RECORDS FOR THE EXERCISE –
-- ==== Sys2Proof/Certificates/Slice0/Obligations.lean ====
section
/-! DEFINITION. The statements for the provers. -/

open Sys2Proof Sys2Proof.Machine

/-! ### Sequencer words -/

/-- R29: a sequencer word that has fired, or that lacks a token it requires, does nothing. R31: a word with a null among the tokens that it requires fires null: its LSID is settled void, its register receives a null, and a
null token goes to its targets. -/
def Obligations.FiringRule : Prop :=
  (∀ (i : Instr) (s : State) (x : Inst) (t : Tile) (b : Block) (h : Head) (m : SeqMeta) (st : SlotSt),
    AtBlock s x t b → i.shape = .seq h m → b.slots[s.focus.slot]? = some st →
    (st.fired = true ∨ (h.pred ≠ .always ∧ st.pred = none) ∨ (m.left = true ∧ st.left = none) ∨ (m.right = true ∧ st.right = none)
      ∨ (h.pred = .onTrue ∧ ∃ v, st.pred = some (.value v) ∧ v.getLsbD 0 = false)
      ∨ (h.pred = .onFalse ∧ ∃ v, st.pred = some (.value v) ∧ v.getLsbD 0 = true)) →
    exec i s = .next s) ∧
  (∀ (i : Instr) (s : State) (x : Inst) (t : Tile) (b : Block) (h : Head) (m : SeqMeta) (st : SlotSt),
    AtBlock s x t b → i.shape = .seq h m → b.slots[s.focus.slot]? = some st → st.fired = false →
    (h.pred ≠ .always → st.pred = some .null ∨ predicateMet h.pred st.pred) → (m.left = true → st.left ≠ none) →
    (m.right = true → st.right ≠ none) →
    ((h.pred ≠ .always ∧ st.pred = some .null) ∨ (m.left = true ∧ st.left = some .null) ∨ (m.right = true ∧ st.right = some .null)) →
    (m.send = true → b.targetsOpen h) → (∀ ls, m.ls = some ls → m.load = false → ∀ p ∈ b.settled, p.1 ≠ ls) →
    (∀ ls, m.ls = some ls → m.load = true → ∀ p ∈ b.loads, p.1 ≠ ls) →
    (∀ g, nullRegister i = some g → ∀ p ∈ b.writes, p.1 ≠ g) →
    exec i s = .next (s.setBlock
      (let c := { b.marked s.focus.slot with
          settled := b.settled ++ (match m.ls with | some ls => if m.load then [] else [(ls, true)] | none => [])
          loads := b.loads ++ (match m.ls with | some ls => if m.load then [(ls, none)] else [] | none => [])
          writes := b.writes ++ (match nullRegister i with | some g => [(g, none)] | none => []) }
       if m.send then c.withTokens h .null else c)))

/-- R114, R119-R121, R129, R276, R291, R323, R329, R377: a word that only computes or reads sends its value: the moves, the arithmetic, bit-wise and shift words, the
counts and extensions, the divisions with a divisor other than 0, the tests, READ, ADRB, MFS, SEMT, the group words, QSTAT, LNKST and CTXQ. -/
def Obligations.ValueWords : Prop :=
  ∀ (i : Instr) (s : State) (x : Inst) (t : Tile) (b : Block) (h : Head) (a c v : W64),
    (arithOf i a c = some v ∨ bitsOf i a c = some v ∨ testOf i a c = some v ∨ (quotientOf i a c = some v ∧ c ≠ 0) ∨
      readOf i s x t b a = some v) →
    MayFire i s x t b h a c → b.targetsOpen h →
    exec i s = .next (s.setBlock ((b.marked s.focus.slot).withTokens h (.value v)))

/-- R115, R117, R118, R132: a branch fires once in a block, names where the sequencer goes, and CALL and CALLR send the return address. R31, R32, R114, R131, R160, R161, R276: WRITE, NULL, TRAP, FENCE, SBAR and CTXQ item 6 mark their block. -/
def Obligations.BlockWords : Prop :=
  (∀ (i : Instr) (s : State) (x : Inst) (t : Tile) (b : Block) (h : Head) (a c : W64) (r : Branch × Option W64),
    branchOf i t b a = some r → MayFire i s x t b h a c → b.targetsOpen h → b.branch = none →
    (r.1 = .halt → b.trap = none ∧ b.hasBar = false) →
    exec i s = .next (s.setBlock (b.branching s.focus.slot h r))) ∧
  (∀ (s : State) (x : Inst) (t : Tile) (b : Block) (h : Head) (a c : W64),
    (∀ g, MayFire (.write h g) s x t b h a c → (∀ p ∈ b.writes, p.1 ≠ g) →
      exec (.write h g) s = .next (s.setBlock { b.marked s.focus.slot with writes := b.writes ++ [(g, some a)] })) ∧
    (∀ mask : BitVec 32, MayFire (.null h mask) s x t b h a c → b.targetsOpen h →
      (∀ p ∈ b.settled, mask.getLsbD p.1.toNat = false) →
      exec (.null h mask) s = .next (s.setBlock ({ b.marked s.focus.slot with
        settled := b.settled ++ ((List.range 32).filter fun k => mask.getLsbD k).map fun k => (BitVec.ofNat 5 k, true) }.withTokens h .null))) ∧
    (∀ code, MayFire (.trap h code) s x t b h a c → b.trap = none → b.branch ≠ some .halt → b.hasWaita = false → b.hasBar = false →
      exec (.trap h code) s = .next (s.setBlock { b.marked s.focus.slot with trap := some code })) ∧
    (∀ sc, MayFire (.fence h sc) s x t b h a c →
      ∃ sc', exec (.fence h sc) s = .next (s.setBlock { b.marked s.focus.slot with fence := some sc' }) ∧ sc.code.toNat ≤ sc'.code.toNat ∧
        (sc' = sc ∨ b.fence = some sc')) ∧
    (∀ mask, MayFire (.sbar h mask) s x t b h a c →
      exec (.sbar h mask) s = .next (s.setBlock { b.marked s.focus.slot with sbar := b.sbar ||| mask })) ∧
    (MayFire (.ctxqClearFlags h) s x t b h a c → b.targetsOpen h →
      exec (.ctxqClearFlags h) s = .next (s.setBlock
        ({ b.marked s.focus.slot with clearFlags := b.clearFlags ||| t.xflags }.withTokens h (.value (t.xflags.setWidth 64))))))

/-- R37, R67, R130, R136, R152-R157, R184, R187, R290, R322, R327, R328, R334, R357, R359: a word that acts at commit notes its effect under its LSID when it fires, at
the location that the check of R136 gives where it names memory, and changes nothing else. R35, R185: CHR sends a word of the entry that its block
has not read yet, and notes the pop. -/
def Obligations.CommitWords : Prop :=
  (∀ (i : Instr) (s : State) (x : Inst) (t : Tile) (b : Block) (h : Head) (a c : W64) (ls : BitVec 5) (e : Eff) (va : W64)
    (g : Option (BitVec 5)),
    Notes s x t b a c i ls e va g ∨ NotesAccess s x t b a c i ls e va g → MayFire i s x t b h a c → b.unsettled ls g →
    exec i s = .next (s.setBlock (b.noting s.focus.slot ls e va (s.storeIpa x.tag e va) g))) ∧
  (∀ (s : State) (x : Inst) (t : Tile) (b : Block) (h : Head) (a c : W64) (ls : BitVec 5) (ch : BitVec 4) (word : BitVec 7) (e : ChanEntry),
    MayFire (.chr h ls ch word) s x t b h a c → b.targetsOpen h → b.unsettled ls none → (t.chan[ch.toNat]'ch.isLt).consumer = 1 →
    (t.chan[ch.toNat]'ch.isLt).entries[b.effs.countP fun k => k.eff == .chr ch]? = some e →
    exec (.chr h ls ch word) s = .next (s.setBlock ((b.noting s.focus.slot ls (.chr ch) 0 0 none).withTokens h
      (.value (BitVec.ofNat 64 (e.data.toNat / 2 ^ (64 * word.toNat)))))))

ASSIGNMENT –
Transcribe exactly, and only, the lines from the opening line of the records through the line containing "Sequencer words -/".

ANSWER FOR THIS EXERCISE –
-- ==== Sys2Proof/Certificates/Slice0/Obligations.lean ====
section
/-! DEFINITION. The statements for the provers. -/

open Sys2Proof Sys2Proof.Machine

/-! ### Sequencer words -/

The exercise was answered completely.